One of the first lessons I learned in my career was that research study results often raise as many questions as they answer. Such is the case with new results from the gene therapy clinical trial for children and young adults with Leber congenital amaurosis (LCA, RPE65 mutations) at the Universities of Pennsylvania and Florida.
In the Proceedings of the National Academy of Sciences, the investigators report sustained vision improvement of three years, thus far, in the treated eyes of participants. However, they also note that retinal degeneration, the loss of photoreceptors, continued in the treated eyes at a rate that was similar to untreated eyes.
Before I elaborate on the questions these results raise, it is important to be clear on what we do know from the LCA gene therapy human studies underway.
First, the Pennsylvania-Florida team has treated 15 patients, providing vision improvements without any serious adverse events. Establishing safety is the primary goal of this Phase I/II study, and, thus far, the team has done that.
Second, patients in the other gene therapy clinical trials for LCA, including the study at the Children’s Hospital of Philadelphia (CHOP), have also experienced vision improvements without serious adverse events. CHOP has also reported good results in the treatment of some patients’ second eyes. More than 40 people have been treated in six LCA gene therapy clinical trials.
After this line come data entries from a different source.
-- ==== Sys2Proof/Machine/Switch.lean ====
section
/-! DEFINITION. The switch core's commands (spec/07). -/

namespace Sys2Proof.Machine

/-- LOCAL_CELL_OFFER (R190, R223): a local port offers a cell toward a cable (0, 1; by the label) or along a local path (2; by
the identifier). A class that is not ready takes nothing; a cell above profile is counted and dropped only under POLICE_DROP. -/
def execLocalCellOffer (port cable : Nat) (c : Cell) (s : State) : Out :=
  run s fun s =>
    match s.offerTo port cable c.path with
    | none => s
    | some o =>
      if 2 ≤ port && port ≤ 11 && s.classReady port o.tc then
        let (drop, s) := s.police port o
        if drop then s
        else s.arriveMarked
          { buf := 0, len := c.len, label := o.label, tc := o.tc, inp := port, outp := o.outp, pending := false, shared := false,
            first := c.first, last := c.last, ecn := c.ecn, cut := false, held := false, coach := 0, payload := c.payload }
      else s

/-- CELL_TIME_MATCH (R182, R195, R201): one cell time in a slot. `room` is what each output can take, a mask of classes per
output; `cut` the longest switch delay in cycles of the express cells connected; `bank` the write cycles lost to bank
placement; `bad` buffers whose words the cell memory reads with an error, correctable or not. -/
def execCellTimeMatch (slot : Nat) (room : List Nat) (cut bank : Nat) (bad : List (Nat × Bool)) (s : State) : Out :=
  run s fun s =>
    let s := bad.foldl (fun s b => s.spoil (cellWord b.1) (if b.2 then 2 else 1)) s
    let s := (s.toSlot slot).cellTime room
    { s with sw := { s.sw with maxCut := max s.sw.maxCut cut, bankWait := satAdd 64 s.sw.bankWait bank } }

/-- VOQ_STARVE (R196, R204): a queue whose age has reached STARVE_CELLS becomes URGENT. -/
def execVoqStarve (inp outp tc : Nat) (s : State) : Out :=
  run s fun s =>
    let v := s.sw.voq inp outp tc
    if s.cv Fld.STARVE_CELLS ≤ v.age && !v.urgent then
      ({ s with sw := s.sw.setVoq { v with urgent := true, urgents := satAdd 32 v.urgents 1 } } : State).swEvent 3
        (inp + 16 * outp + 256 * tc)
    else s

/-- PLAN_SWITCH_SHOW (Table 7.5). -/
def execPlanSwitchShow (rq : Req) (s : State) : Out :=
  command Cmd.planSwitchShow 0 rq s fun _ s =>
    .show s (leBytes 2 s.poolSize ++ leBytes 2 s.poolFree ++ leBytes 2 (min s.sw.lowWater s.poolFree) ++ zeros 2
      ++ leBytes 2 (nth s.sw.replay 0 0) ++ leBytes 2 (nth s.sw.replay 1 0)
      ++ leBytes 4 (nth s.sw.pendCoach 0 0 + 65536 * nth s.sw.pendCoach 1 0)
      ++ leBytes 8 s.sw.cutCells ++ leBytes 8 s.sw.pieces ++ leBytes 8 s.sw.bankWait ++ leBytes 8 s.sw.matched
      ++ leBytes 4 s.sw.maxCut ++ zeros 4)

/-- Buffers charged to an input and class now: its minimum or credit pool, and its SHARED cells. -/
def State.chargedNow (s : State) (p c : Nat) : Nat :=
  nth s.sw.minUsed (swIdx p c) 0 + total ((s.sw.voqs.filter fun v => v.inp == p && v.tc == c).map sharedCells)

/-- PLAN_SWITCH_PORT_SHOW (Table 7.4). -/
def execPlanSwitchPortShow (rq : Req) (s : State) : Out :=
  command Cmd.planSwitchPortShow 1 rq s fun _ s =>
    let p := arg rq 0 1
    if 11 < p then .fail s .badState
    else .show s ((upTo 8).flatMap fun c =>
      let k := nth s.sw.cnts (swIdx p c) .init
      leBytes 8 k.cin ++ leBytes 8 k.cout ++ leBytes 4 k.cap ++ leBytes 4 k.full ++ leBytes 4 k.pushed ++ leBytes 2 k.ecn
        ++ leBytes 2 (s.chargedNow p c))

/-- A cell descriptor (Table 7.1) with its link. -/
def descriptorBytes (q : QCell) (next : Nat) : List Byte :=
  leBytes 8 (next % 32768 * 2 ^ 49 + q.len * 2 ^ 40 + q.label % 4096 * 2 ^ 28 + q.tc * 2 ^ 25 + q.inp * 2 ^ 21 + q.outp * 2 ^ 17
    + b2n q.pending * 2 ^ 16 + b2n q.shared * 2 ^ 15 + b2n q.first * 2 ^ 14 + b2n q.last * 2 ^ 13 + b2n q.ecn * 2 ^ 12
    + b2n q.cut * 2 ^ 11 + b2n q.held * 2 ^ 10 + q.coach % 64 * 2 ^ 4)

/-- The head descriptor of a queue: its link names the next cell; the link of a lone cell and the descriptor of an empty queue are
not stated, and are free values (log entry 3). -/
def State.headDescriptor (s : State) (v : Voq) : List Byte × State :=
  match v.cells with
  | [] => let (x, s) := s.draw; (leBytes 8 x, s)
  | [q] => let (x, s) := s.draw; (descriptorBytes q x, s)
  | q :: r :: _ => (descriptorBytes q r.buf, s)

/-- PLAN_SWITCH_VOQ_SHOW (Table 7.4). -/
def execPlanSwitchVoqShow (rq : Req) (s : State) : Out :=
  command Cmd.planSwitchVoqShow 2 rq s fun _ s =>
    let i := arg rq 0 1
    let j := arg rq 1 1
    if 11 < i || 11 < j then .fail s .badState
    else
      let vs := (upTo 8).map fun c => s.sw.voq i j c
      let top := vs.flatMap fun v => leBytes 2 v.cells.length ++ leBytes 2 (sharedCells v) ++ leBytes 2 v.age ++ zeros 2
        ++ leBytes 4 v.urgents ++ leBytes 4 v.conns
      let (heads, s) := vs.foldl (fun (acc : List Byte × State) v =>
        let (b, s) := acc.2.headDescriptor v
        (acc.1 ++ b, s)) ([], s)
      .show s (top ++ heads)

/-- The counters of a port return to 0 (R203). -/
def State.clearSwPort (s : State) (p : Nat) : State :=
  { s with sw := { s.sw with
    cnts := (upTo 8).foldl (fun l c => put l (swIdx p c) .init) s.sw.cnts
    voqs := s.sw.voqs.map fun v => if v.inp == p || v.outp == p then { v with urgents := 0, conns := 0 } else v } }

/-- PLAN_SWITCH_CLEAR (R203): the counters of a port, or of all and of the switch. -/
def execPlanSwitchClear (rq : Req) (s : State) : Out :=
  command Cmd.planSwitchClear 1 rq s fun _ s =>
    let p := arg rq 0 1
    if p == 0xFF then
      let s := (upTo 12).foldl (fun s p => s.clearSwPort p) s
      .done { s with sw := { s.sw with
        cutCells := 0, pieces := 0, bankWait := 0, matched := 0, maxCut := 0, lowWater := s.poolFree } }
    else if 11 < p then .fail s .badState
    else .done (s.clearSwPort p)

end Sys2Proof.Machine
end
The most important and immediate question is: Are the other LCA (RPE65) gene therapy clinical trials also observing loss of photoreceptors in the treated eyes of their patients? Their teams haven’t formally reported information on rates of degeneration, but I’m currently investigating this to learn what they do know at this juncture. If they aren’t seeing loss of photoreceptors, then we need to figure out why there are differences in retinal degeneration in treated eyes among the different studies.
If investigators at the other trials are observing continued retinal degeneration, it may mean that we need a more advanced form of gene therapy, to ensure that all of a patient’s photoreceptors are treated. Such a therapy might do a better job of slowing or stopping degeneration and preserving vision over a longer period of time.
Or, we may have to combine gene therapy with a drug or supplement that can stave off degeneration. These recent study results may also underscore the benefit of treating a patient early, before the degenerative process has time to gain momentum and becomes more difficult to stop.
I am very interested to see what will be observed in the early-stage gene therapy clinical trials underway for other retinal diseases. Thus far, we only have preliminary safety reports, so we’ll need to wait and see how these therapies impact both vision and retinal degeneration.
One of the big challenges in fighting blindness is the diversity of retinal degenerative diseases, and the likelihood that one approach to gene therapy will not work for all conditions. But the good news is that the retinal research community isn’t putting all of its eggs in one gene therapy basket.
As current gene therapy clinical trials move forward, and more are launched in the next two to three years, we’re going to learn a lot more about which approaches work well and which need refinement. I look forward to reporting additional information on these gene therapy studies as I get it.